Мужчины, наоборот, собирались кучками и шумно обсуждали, кто по чешски, кто по немецки, разные вопросы, касавшиеся папы Григория XII, короля, Гуса, Пизанского собора и деление голосов по народностям в университете. Надо заметить, что чехи и немцы собирались особо, а враждебные взгляды и вызывающие речи, которыми они перебрасывались, не обещали ничего хорошего.
Два человека в темных плащах проходили молча по большой площади Нового города, не вмешиваясь ни в одну из кучек. Один из них был Брода, учитель ратного искусства графа Вальдштейна.
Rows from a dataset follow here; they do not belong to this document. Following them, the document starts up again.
-- ==== Sys2Proof/Laws/State.lean ====
section
/-! SUPPORT. The fields of the state after each named update: one lemma per field per update, so that no later proof
unfolds a record update. -/

namespace Sys2Proof

@[simp] theorem Config.base_eq : Config.base = 256 := rfl

@[simp] theorem Config.cap_eq : Config.cap = 4096 := rfl

/-- The widths of R5 are those of the types. -/
theorem widths : Byte = BitVec Config.byteBits ∧ Code = BitVec Config.codeBits ∧ Sym = BitVec Config.symBits :=
  ⟨rfl, rfl, rfl⟩

namespace Machine

section Updates

variable (s : State)

/-! ### `cqAppend` -/

@[simp] theorem cqAppend_input (c : Code) : (cqAppend c s).input = s.input := rfl
@[simp] theorem cqAppend_rp (c : Code) : (cqAppend c s).rp = s.rp := rfl
@[simp] theorem cqAppend_b0 (c : Code) : (cqAppend c s).b0 = s.b0 := rfl
@[simp] theorem cqAppend_b1 (c : Code) : (cqAppend c s).b1 = s.b1 := rfl
@[simp] theorem cqAppend_b2 (c : Code) : (cqAppend c s).b2 = s.b2 := rfl
@[simp] theorem cqAppend_chn (c : Code) : (cqAppend c s).chn = s.chn := rfl
@[simp] theorem cqAppend_cq (c : Code) : (cqAppend c s).cq = s.cq ++ [c] := rfl
@[simp] theorem cqAppend_ci (c : Code) : (cqAppend c s).ci = s.ci := rfl
@[simp] theorem cqAppend_code (c : Code) : (cqAppend c s).code = s.code := rfl
@[simp] theorem cqAppend_dictRam (c : Code) : (cqAppend c s).dictRam = s.dictRam := rfl
@[simp] theorem cqAppend_dictSize (c : Code) : (cqAppend c s).dictSize = s.dictSize := rfl
@[simp] theorem cqAppend_prev (c : Code) : (cqAppend c s).prev = s.prev := rfl
@[simp] theorem cqAppend_cur (c : Code) : (cqAppend c s).cur = s.cur := rfl
@[simp] theorem cqAppend_out (c : Code) : (cqAppend c s).out = s.out := rfl
@[simp] theorem cqAppend_phase (c : Code) : (cqAppend c s).phase = s.phase := rfl
@[simp] theorem cqAppend_err (c : Code) : (cqAppend c s).err = s.err := rfl
@[simp] theorem cqAppend_errinfo (c : Code) : (cqAppend c s).errinfo = s.errinfo := rfl
@[simp] theorem cqAppend_outlen (c : Code) : (cqAppend c s).outlen = s.outlen := rfl
@[simp] theorem cqAppend_nreset (c : Code) : (cqAppend c s).nreset = s.nreset := rfl
@[simp] theorem cqAppend_op (c : Code) : (cqAppend c s).op = s.op := rfl
@[simp] theorem cqAppend_decStarted (c : Code) : (cqAppend c s).decStarted = s.decStarted := rfl
@[simp] theorem cqAppend_srcHeld (c : Code) : (cqAppend c s).srcHeld = s.srcHeld := rfl
@[simp] theorem cqAppend_sinkHeld (c : Code) : (cqAppend c s).sinkHeld = s.sinkHeld := rfl
@[simp] theorem cqAppend_sinkLog (c : Code) : (cqAppend c s).sinkLog = s.sinkLog := rfl
@[simp] theorem cqAppend_host (c : Code) : (cqAppend c s).host = s.host := rfl
@[simp] theorem cqAppend_epoch (c : Code) : (cqAppend c s).epoch = s.epoch := rfl

/-! ### `outAppend` -/

@[simp] theorem outAppend_input (e : Entry) : (outAppend e s).input = s.input := rfl
@[simp] theorem outAppend_rp (e : Entry) : (outAppend e s).rp = s.rp := rfl
@[simp] theorem outAppend_b0 (e : Entry) : (outAppend e s).b0 = s.b0 := rfl
@[simp] theorem outAppend_b1 (e : Entry) : (outAppend e s).b1 = s.b1 := rfl
@[simp] theorem outAppend_b2 (e : Entry) : (outAppend e s).b2 = s.b2 := rfl
@[simp] theorem outAppend_chn (e : Entry) : (outAppend e s).chn = s.chn := rfl
@[simp] theorem outAppend_cq (e : Entry) : (outAppend e s).cq = s.cq := rfl
@[simp] theorem outAppend_ci (e : Entry) : (outAppend e s).ci = s.ci := rfl
@[simp] theorem outAppend_code (e : Entry) : (outAppend e s).code = s.code := rfl
@[simp] theorem outAppend_dictRam (e : Entry) : (outAppend e s).dictRam = s.dictRam := rfl
@[simp] theorem outAppend_dictSize (e : Entry) : (outAppend e s).dictSize = s.dictSize := rfl
@[simp] theorem outAppend_prev (e : Entry) : (outAppend e s).prev = s.prev := rfl
@[simp] theorem outAppend_cur (e : Entry) : (outAppend e s).cur = s.cur := rfl
@[simp] theorem outAppend_out (e : Entry) : (outAppend e s).out = s.out ++ e.toStr := rfl
@[simp] theorem outAppend_phase (e : Entry) : (outAppend e s).phase = s.phase := rfl
@[simp] theorem outAppend_err (e : Entry) : (outAppend e s).err = s.err := rfl
@[simp] theorem outAppend_errinfo (e : Entry) : (outAppend e s).errinfo = s.errinfo := rfl
@[simp] theorem outAppend_outlen (e : Entry) : (outAppend e s).outlen = s.outlen := rfl
@[simp] theorem outAppend_nreset (e : Entry) : (outAppend e s).nreset = s.nreset := rfl
@[simp] theorem outAppend_op (e : Entry) : (outAppend e s).op = s.op := rfl
@[simp] theorem outAppend_decStarted (e : Entry) : (outAppend e s).decStarted = s.decStarted := rfl
@[simp] theorem outAppend_srcHeld (e : Entry) : (outAppend e s).srcHeld = s.srcHeld := rfl
@[simp] theorem outAppend_sinkHeld (e : Entry) : (outAppend e s).sinkHeld = s.sinkHeld := rfl
@[simp] theorem outAppend_sinkLog (e : Entry) : (outAppend e s).sinkLog = s.sinkLog := rfl
@[simp] theorem outAppend_host (e : Entry) : (outAppend e s).host = s.host := rfl
@[simp] theorem outAppend_epoch (e : Entry) : (outAppend e s).epoch = s.epoch := rfl

/-! ### `release` -/

@[simp] theorem release_input : (release s).input = s.input := rfl
@[simp] theorem release_rp : (release s).rp = s.rp := rfl
@[simp] theorem release_b0 : (release s).b0 = s.b0 := rfl
@[simp] theorem release_b1 : (release s).b1 = s.b1 := rfl
@[simp] theorem release_b2 : (release s).b2 = s.b2 := rfl
@[simp] theorem release_chn : (release s).chn = s.chn := rfl
@[simp] theorem release_cq : (release s).cq = s.cq := rfl
@[simp] theorem release_ci : (release s).ci = s.ci := rfl
@[simp] theorem release_code : (release s).code = s.code := rfl
@[simp] theorem release_dictRam : (release s).dictRam = s.dictRam := rfl
@[simp] theorem release_dictSize : (release s).dictSize = s.dictSize := rfl
@[simp] theorem release_prev : (release s).prev = s.prev := rfl
@[simp] theorem release_cur : (release s).cur = s.cur := rfl
@[simp] theorem release_out : (release s).out = s.out := rfl
@[simp] theorem release_phase : (release s).phase = s.phase := rfl
@[simp] theorem release_err : (release s).err = s.err := rfl
@[simp] theorem release_errinfo : (release s).errinfo = s.errinfo := rfl
@[simp] theorem release_outlen : (release s).outlen = s.outlen := rfl
@[simp] theorem release_nreset : (release s).nreset = s.nreset := rfl
@[simp] theorem release_op : (release s).op = s.op := rfl
@[simp] theorem release_decStarted : (release s).decStarted = s.decStarted := rfl
@[simp] theorem release_srcHeld : (release s).srcHeld = false := rfl
@[simp] theorem release_sinkHeld : (release s).sinkHeld = none := rfl
@[simp] theorem release_sinkLog : (release s).sinkLog = s.sinkLog := rfl
@[simp] theorem release_host : (release s).host = s.host := rfl
@[simp] theorem release_epoch : (release s).epoch = s.epoch := rfl

/-! ### `raiseError` -/

@[simp] theorem raiseError_input (e : Err) (info : ErrInfo) : (raiseError e info s).input = s.input := rfl
@[simp] theorem raiseError_rp (e : Err) (info : ErrInfo) : (raiseError e info s).rp = s.rp := rfl
@[simp] theorem raiseError_b0 (e : Err) (info : ErrInfo) : (raiseError e info s).b0 = s.b0 := rfl
@[simp] theorem raiseError_b1 (e : Err) (info : ErrInfo) : (raiseError e info s).b1 = s.b1 := rfl
@[simp] theorem raiseError_b2 (e : Err) (info : ErrInfo) : (raiseError e info s).b2 = s.b2 := rfl
@[simp] theorem raiseError_chn (e : Err) (info : ErrInfo) : (raiseError e info s).chn = s.chn := rfl
@[simp] theorem raiseError_cq (e : Err) (info : ErrInfo) : (raiseError e info s).cq = s.cq := rfl
@[simp] theorem raiseError_ci (e : Err) (info : ErrInfo) : (raiseError e info s).ci = s.ci := rfl
@[simp] theorem raiseError_code (e : Err) (info : ErrInfo) : (raiseError e info s).code = s.code := rfl
@[simp] theorem raiseError_dictRam (e : Err) (info : ErrInfo) : (raiseError e info s).dictRam = s.dictRam := rfl
@[simp] theorem raiseError_dictSize (e : Err) (info : ErrInfo) : (raiseError e info s).dictSize = s.dictSize := rfl
@[simp] theorem raiseError_prev (e : Err) (info : ErrInfo) : (raiseError e info s).prev = s.prev := rfl
@[simp] theorem raiseError_cur (e : Err) (info : ErrInfo) : (raiseError e info s).cur = s.cur := rfl
@[simp] theorem raiseError_out (e : Err) (info : ErrInfo) : (raiseError e info s).out = s.out := rfl
@[simp] theorem raiseError_phase (e : Err) (info : ErrInfo) : (raiseError e info s).phase = .failed := rfl
@[simp] theorem raiseError_err (e : Err) (info : ErrInfo) : (raiseError e info s).err = e := rfl
@[simp] theorem raiseError_errinfo (e : Err) (info : ErrInfo) : (raiseError e info s).errinfo = info := rfl
@[simp] theorem raiseError_outlen (e : Err) (info : ErrInfo) : (raiseError e info s).outlen = 0 := rfl
@[simp] theorem raiseError_nreset (e : Err) (info : ErrInfo) : (raiseError e info s).nreset = s.nreset := rfl
@[simp] theorem raiseError_op (e : Err) (info : ErrInfo) : (raiseError e info s).op = s.op := rfl
@[simp] theorem raiseError_decStarted (e : Err) (info : ErrInfo) : (raiseError e info s).decStarted = s.decStarted := rfl
@[simp] theorem raiseError_srcHeld (e : Err) (info : ErrInfo) : (raiseError e info s).srcHeld = false := rfl
@[simp] theorem raiseError_sinkHeld (e : Err) (info : ErrInfo) : (raiseError e info s).sinkHeld = none := rfl
@[simp] theorem raiseError_sinkLog (e : Err) (info : ErrInfo) : (raiseError e info s).sinkLog = s.sinkLog := rfl
@[simp] theorem raiseError_host (e : Err) (info : ErrInfo) : (raiseError e info s).host = s.host := rfl
@[simp] theorem raiseError_epoch (e : Err) (info : ErrInfo) : (raiseError e info s).epoch = s.epoch := rfl
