theorem assembleSecond_toNat (b1 b2 : Byte) : (assembleSecond b1 b2).toNat = b1.toNat % 16 * 256 + b2.toNat := by
  rw [assembleSecond_formula, ← Nat.shiftLeft_add_eq_or_of_lt b2.isLt, Nat.shiftLeft_eq]
  exact congrArg (· * 256 + b2.toNat) (Byte.toNat_lowNibble b1)

/-- A byte appended below a word, as in the words of R82 and R83. -/
theorem toNat_append_byte {w : Nat} (x : BitVec w) (b : Byte) : (x ++ b).toNat = x.toNat * 256 + b.toNat := by
  rw [BitVec.toNat_append, ← Nat.shiftLeft_add_eq_or_of_lt b.isLt, Nat.shiftLeft_eq]

/-! ### The fields -/

theorem assembleFirst_eq_field (b0 b1 b2 : Byte) : assembleFirst b0 b1 = (b0 ++ b1 ++ b2).extractLsb' 12 12 := by
  apply BitVec.eq_of_toNat_eq
  rw [assembleFirst_toNat, BitVec.extractLsb'_toNat, toNat_append_byte, toNat_append_byte, Nat.shiftRight_eq_div_pow]
  omega

/-- Only the last two bytes of a word reach its bits 11:0, whatever stands above them. -/
theorem assembleSecond_eq_field {w : Nat} (x : BitVec w) (b1 b2 : Byte) :
    assembleSecond b1 b2 = (x ++ b1 ++ b2).extractLsb' 0 12 := by
  apply BitVec.eq_of_toNat_eq
  rw [assembleSecond_toNat, BitVec.extractLsb'_toNat, toNat_append_byte, toNat_append_byte, Nat.shiftRight_zero]
  omega

theorem assembleTail_eq_field (b0 b1 : Byte) : assembleTail b0 b1 = (b0 ++ b1).extractLsb' 0 12 := by
  apply BitVec.eq_of_toNat_eq
  rw [assembleTail_eq, assembleSecond_toNat, BitVec.extractLsb'_toNat, toNat_append_byte, Nat.shiftRight_zero]
  omega

theorem tailPad_eq_field (b0 b1 : Byte) : tailPad b0 = (b0 ++ b1).extractLsb' 12 4 := by
  apply BitVec.eq_of_toNat_eq
  rw [tailPad, BitVec.extractLsb'_toNat, BitVec.extractLsb'_toNat, toNat_append_byte, Nat.shiftRight_eq_div_pow,
    Nat.shiftRight_eq_div_pow]
  omega

/-- Settles O6: each field of the word of three bytes has the value of its assembly formula. -/
theorem groupFieldsAreBitSlices : Obligations.GroupFieldsAreBitSlices := by
  intro b0 b1 b2
  rw [decode_threeBytes, assembleFirst_eq_field b0 b1 b2, assembleSecond_eq_field b0 b1 b2]

/-- Settles O7: the padding and the code are the two fields of the word of two bytes. -/
theorem tailFieldsAreBitSlices : Obligations.TailFieldsAreBitSlices := by
  intro b0 b1
  rw [decode_twoBytes, tailPad_eq_field b0 b1, assembleTail_eq_field b0 b1]

end Sys2Proof.Machine
end

section
/-! The classes of a code (30_encoding.md rule R88). -/

namespace Sys2Proof.Machine

variable {pos dictSize : Nat} {c : Code}

theorem decode_code (pos dictSize : Nat) (c : Code) :
    decode (.decoding pos dictSize) (.code c) = .ok (classify pos dictSize c) := rfl

/-! ### One equation for each class -/

theorem classify_first (hp : pos = 0) (hc : c.toNat < 256) : classify pos dictSize c = .dfirst (c.setWidth 8) := by
  simp [classify, hp, hc]

theorem classify_firstBad (hp : pos = 0) (hc : 256 ≤ c.toNat) : classify pos dictSize c = .dfirstbad c := by
  simp [classify, hp, Nat.not_lt.2 hc]

theorem classify_literal (hp : 0 < pos) (hc : c.toNat < 256) :
    classify pos dictSize c = .dlit (c.setWidth 8) := by
  simp [classify, hp.ne', hc]

theorem classify_reference (hp : 0 < pos) (hc : 256 ≤ c.toNat) (hd : c.toNat < dictSize) :
    classify pos dictSize c = .dref c := by
  simp [classify, hp.ne', Nat.not_lt.2 hc, hd]

theorem classify_new (hp : 0 < pos) (hc : 256 ≤ c.toNat) (hd : c.toNat = dictSize) :
    classify pos dictSize c = .dnew c := by
  subst hd
  simp [classify, hp.ne', Nat.not_lt.2 hc]

theorem classify_bad (hp : 0 < pos) (hc : 256 ≤ c.toNat) (hd : dictSize < c.toNat) :
    classify pos dictSize c = .dbad c := by
  simp [classify, hp.ne', Nat.not_lt.2 hc, hd.not_gt, hd.ne']
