/-- R26: nothing unwritten is vouched for at reset. -/
def Obligations.ResetVouchesForNothing : Prop := DataWritten State.reset

/-- R26: no step ever vouches for an element that no rule has written. -/
def Obligations.NoStepVouchesForUnwrittenData : Prop :=
  ∀ s t : State, Inv s → DataWritten s → step s = .next t → DataWritten t

/-- From every state that meets the invariants the block takes a step: it never stops (R202: "there is no halt"). -/
def Obligations.TheBlockNeverStops : Prop := ∀ s : State, Inv s → ∃ t, step s = .next t

/-- R53: `enc`, the window registers, `win_count`, PED and `ped_valid` change only in IDLE or LOAD, or by reset; the
sentinels never change (R11; they stand in State, log 1). -/
def Obligations.ConfigurationIsFixedInFlight : Prop :=
  ∀ s t : State, step s = .next t →
    t.params = s.params
      ∧ (s.phase ≠ .idle → s.phase ≠ .load → ¬ s.resetsNext →
          t.enc = s.enc ∧ t.wins = s.wins ∧ t.winCount = s.winCount ∧ t.ped = s.ped ∧ t.pedValid = s.pedValid)

/-- R16, R40: who writes what. Short of a reset, the header registers and RING change only by BYTE, CORR and RESULT
only in the engine's turn in PROC, STG only by PED_DATA, PED only by PED_COMMIT. -/
def Obligations.EveryArrayHasItsOneWriter : Prop :=
  ∀ s t : State, step s = .next t → ¬ s.resetsNext →
    ((t.hdr ≠ s.hdr ∨ t.ring ≠ s.ring) → ∃ b, s.nextCommand = some (.byte b))
      ∧ ((t.corr ≠ s.corr ∨ t.result ≠ s.result) → s.nextEvent = .engine ∧ s.phase = .proc)
      ∧ (t.stg ≠ s.stg → ∃ v, s.nextCommand = some (.pedData v))
      ∧ (t.ped ≠ s.ped → s.nextCommand = some .pedCommit)
end

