/-! ### `State.writeSums` -/

@[simp] theorem writeSums_phase (s : State) (k : WinIdx) (rows : List Nat) :
    (s.writeSums k rows).phase = s.phase := by simp only [State.writeSums]
@[simp] theorem writeSums_widx (s : State) (k : WinIdx) (rows : List Nat) :
    (s.writeSums k rows).widx = s.widx := by simp only [State.writeSums]
@[simp] theorem writeSums_bcnt (s : State) (k : WinIdx) (rows : List Nat) :
    (s.writeSums k rows).bcnt = s.bcnt := by simp only [State.writeSums]
@[simp] theorem writeSums_acc (s : State) (k : WinIdx) (rows : List Nat) :
    (s.writeSums k rows).acc = s.acc := by simp only [State.writeSums]
@[simp] theorem writeSums_wrSlot (s : State) (k : WinIdx) (rows : List Nat) :
    (s.writeSums k rows).wrSlot = s.wrSlot := by simp only [State.writeSums]
@[simp] theorem writeSums_chCnt (s : State) (k : WinIdx) (rows : List Nat) :
    (s.writeSums k rows).chCnt = s.chCnt := by simp only [State.writeSums]
@[simp] theorem writeSums_rowsLeft (s : State) (k : WinIdx) (rows : List Nat) :
    (s.writeSums k rows).rowsLeft = s.rowsLeft := by simp only [State.writeSums]
@[simp] theorem writeSums_errCode (s : State) (k : WinIdx) (rows : List Nat) :
    (s.writeSums k rows).errCode = s.errCode := by simp only [State.writeSums]
@[simp] theorem writeSums_errInfo (s : State) (k : WinIdx) (rows : List Nat) :
    (s.writeSums k rows).errInfo = s.errInfo := by simp only [State.writeSums]
@[simp] theorem writeSums_hdr (s : State) (k : WinIdx) (rows : List Nat) :
    (s.writeSums k rows).hdr = s.hdr := by simp only [State.writeSums]
@[simp] theorem writeSums_hdrValid (s : State) (k : WinIdx) (rows : List Nat) :
    (s.writeSums k rows).hdrValid = s.hdrValid := by simp only [State.writeSums]
@[simp] theorem writeSums_corrValid (s : State) (k : WinIdx) (rows : List Nat) :
    (s.writeSums k rows).corrValid = s.corrValid := by simp only [State.writeSums]
@[simp] theorem writeSums_resValid (s : State) (k : WinIdx) (rows : List Nat) :
    (s.writeSums k rows).resValid = s.resValid := by simp only [State.writeSums]
@[simp] theorem writeSums_touched (s : State) (k : WinIdx) (rows : List Nat) :
    (s.writeSums k rows).touched = s.touched := by simp only [State.writeSums]
@[simp] theorem writeSums_ring (s : State) (k : WinIdx) (rows : List Nat) :
    (s.writeSums k rows).ring = s.ring := by simp only [State.writeSums]
@[simp] theorem writeSums_corr (s : State) (k : WinIdx) (rows : List Nat) :
    (s.writeSums k rows).corr = s.corr := by simp only [State.writeSums]
@[simp] theorem writeSums_result (s : State) (k : WinIdx) (rows : List Nat) :
    (s.writeSums k rows).result = (List.range Config.channelCount).foldl
      (fun m ch => m.write (resultIndex k.toNat ch) (BitVec.ofInt 32 (s.rowSum rows ch))) s.result := by simp only [State.writeSums]
@[simp] theorem writeSums_enc (s : State) (k : WinIdx) (rows : List Nat) :
    (s.writeSums k rows).enc = s.enc := by simp only [State.writeSums]
@[simp] theorem writeSums_wins (s : State) (k : WinIdx) (rows : List Nat) :
    (s.writeSums k rows).wins = s.wins := by simp only [State.writeSums]
@[simp] theorem writeSums_winCount (s : State) (k : WinIdx) (rows : List Nat) :
    (s.writeSums k rows).winCount = s.winCount := by simp only [State.writeSums]
@[simp] theorem writeSums_ped (s : State) (k : WinIdx) (rows : List Nat) :
    (s.writeSums k rows).ped = s.ped := by simp only [State.writeSums]
@[simp] theorem writeSums_pedValid (s : State) (k : WinIdx) (rows : List Nat) :
    (s.writeSums k rows).pedValid = s.pedValid := by simp only [State.writeSums]
@[simp] theorem writeSums_stg (s : State) (k : WinIdx) (rows : List Nat) :
    (s.writeSums k rows).stg = s.stg := by simp only [State.writeSums]
@[simp] theorem writeSums_stgPtr (s : State) (k : WinIdx) (rows : List Nat) :
    (s.writeSums k rows).stgPtr = s.stgPtr := by simp only [State.writeSums]
@[simp] theorem writeSums_pedErr (s : State) (k : WinIdx) (rows : List Nat) :
    (s.writeSums k rows).pedErr = s.pedErr := by simp only [State.writeSums]
@[simp] theorem writeSums_params (s : State) (k : WinIdx) (rows : List Nat) :
    (s.writeSums k rows).params = s.params := by simp only [State.writeSums]
@[simp] theorem writeSums_port (s : State) (k : WinIdx) (rows : List Nat) :
    (s.writeSums k rows).port = s.port := by simp only [State.writeSums]
@[simp] theorem writeSums_resp (s : State) (k : WinIdx) (rows : List Nat) :
    (s.writeSums k rows).resp = s.resp := by simp only [State.writeSums]
@[simp] theorem writeSums_draws (s : State) (k : WinIdx) (rows : List Nat) :
    (s.writeSums k rows).draws = s.draws := by simp only [State.writeSums]
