-- ==== Sys2Proof/Laws/PerInstr.lean ====
section
/-! SUPPORT. The statements made of every constructor of `Instr`, one lemma each. Family CodeKind: the host commands,
the operations with a row in the phase table of R194, are exactly those with a 48-bit code word (`30_encoding.md`
R60). -/

namespace Sys2Proof.Laws.CodeKind

/-- The operation has a row in the phase table if and only if its code word is a command word. -/
def Statement (i : Instr) : Prop := (Machine.phaseEntry i).isSome = true ↔ ∃ w, encode i = .cmd w

theorem reset : Statement .reset := ⟨fun _ => ⟨_, rfl⟩, fun _ => rfl⟩

theorem ack : Statement .ack := ⟨fun _ => ⟨_, rfl⟩, fun _ => rfl⟩

theorem eoi : Statement .eoi := ⟨fun _ => ⟨_, rfl⟩, fun _ => rfl⟩

theorem byte (a : Byte) : Statement (.byte a) := ⟨fun _ => ⟨_, rfl⟩, fun _ => rfl⟩

theorem setEnc (a : Bool) : Statement (.setEnc a) := ⟨fun _ => ⟨_, rfl⟩, fun _ => rfl⟩

theorem winSet (a : WinIdx) (b : Rel) (c : Rel) : Statement (.winSet a b c) := ⟨fun _ => ⟨_, rfl⟩, fun _ => rfl⟩

theorem winCount (a : BitVec 3) : Statement (.winCount a) := ⟨fun _ => ⟨_, rfl⟩, fun _ => rfl⟩

theorem pedBegin : Statement .pedBegin := ⟨fun _ => ⟨_, rfl⟩, fun _ => rfl⟩

theorem pedData (a : Ped) : Statement (.pedData a) := ⟨fun _ => ⟨_, rfl⟩, fun _ => rfl⟩

theorem pedCommit : Statement .pedCommit := ⟨fun _ => ⟨_, rfl⟩, fun _ => rfl⟩

theorem pedAbort : Statement .pedAbort := ⟨fun _ => ⟨_, rfl⟩, fun _ => rfl⟩

theorem rdStatus : Statement .rdStatus := ⟨fun _ => ⟨_, rfl⟩, fun _ => rfl⟩

theorem rdHdr (a : BitVec 4) : Statement (.rdHdr a) := ⟨fun _ => ⟨_, rfl⟩, fun _ => rfl⟩

theorem rdSample (a : Slot) (b : Chan) : Statement (.rdSample a b) := ⟨fun _ => ⟨_, rfl⟩, fun _ => rfl⟩

theorem rdCorr (a : Slot) (b : Chan) : Statement (.rdCorr a b) := ⟨fun _ => ⟨_, rfl⟩, fun _ => rfl⟩

theorem rdResult (a : WinIdx) (b : Chan) : Statement (.rdResult a b) := ⟨fun _ => ⟨_, rfl⟩, fun _ => rfl⟩

theorem pkHi (a : Byte) : Statement (.pkHi a) := by
  simp [Statement, Machine.phaseEntry, encode]

theorem pkLo (a : Byte) : Statement (.pkLo a) := by
  simp [Statement, Machine.phaseEntry, encode]

theorem asBit (a : Byte) : Statement (.asBit a) := by
  simp [Statement, Machine.phaseEntry, encode]

theorem asFill : Statement .asFill := by
  simp [Statement, Machine.phaseEntry, encode]

theorem sop (a : Word) : Statement (.sop a) := by
  simp [Statement, Machine.phaseEntry, encode]

theorem hdr1 (a : BitVec 3) (b : BitVec 4) (c : BitVec 1) (d : BitVec 8) : Statement (.hdr1 a b c d) := by
  simp [Statement, Machine.phaseEntry, encode]

theorem ctHi (a : BitVec 16) : Statement (.ctHi a) := by
  simp [Statement, Machine.phaseEntry, encode]

theorem ctLo (a : BitVec 16) : Statement (.ctLo a) := by
  simp [Statement, Machine.phaseEntry, encode]

theorem trig (a : BitVec 16) : Statement (.trig a) := by
  simp [Statement, Machine.phaseEntry, encode]

theorem satLbs (a : BitVec 8) (b : BitVec 8) : Statement (.satLbs a b) := by
  simp [Statement, Machine.phaseEntry, encode]

theorem stbrSsn (a : BitVec 8) (b : Slot) : Statement (.stbrSsn a b) := by
  simp [Statement, Machine.phaseEntry, encode]

theorem mtSms (a : BitVec 8) (b : BitVec 8) : Statement (.mtSms a b) := by
  simp [Statement, Machine.phaseEntry, encode]

theorem sample (a : Sample) : Statement (.sample a) := by
  simp [Statement, Machine.phaseEntry, encode]

theorem eop (a : Word) : Statement (.eop a) := by
  simp [Statement, Machine.phaseEntry, encode]

end Sys2Proof.Laws.CodeKind
end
Минувшее время, казалось, бесследно пронеслось над ним: его высокая и мощная фигура все еще была стройна и гибка, по прежнему от него веяло спокойной, уверенной в своем могуществе силой и несокрушимым здоровьем, а зоркие глаза не утратили блеска и строго смотрели из под нависших бровей. Лишь пробивавшиеся в волосах серебряные нити, да морщины в углах глаз указывали, что и он поддается натиску времени.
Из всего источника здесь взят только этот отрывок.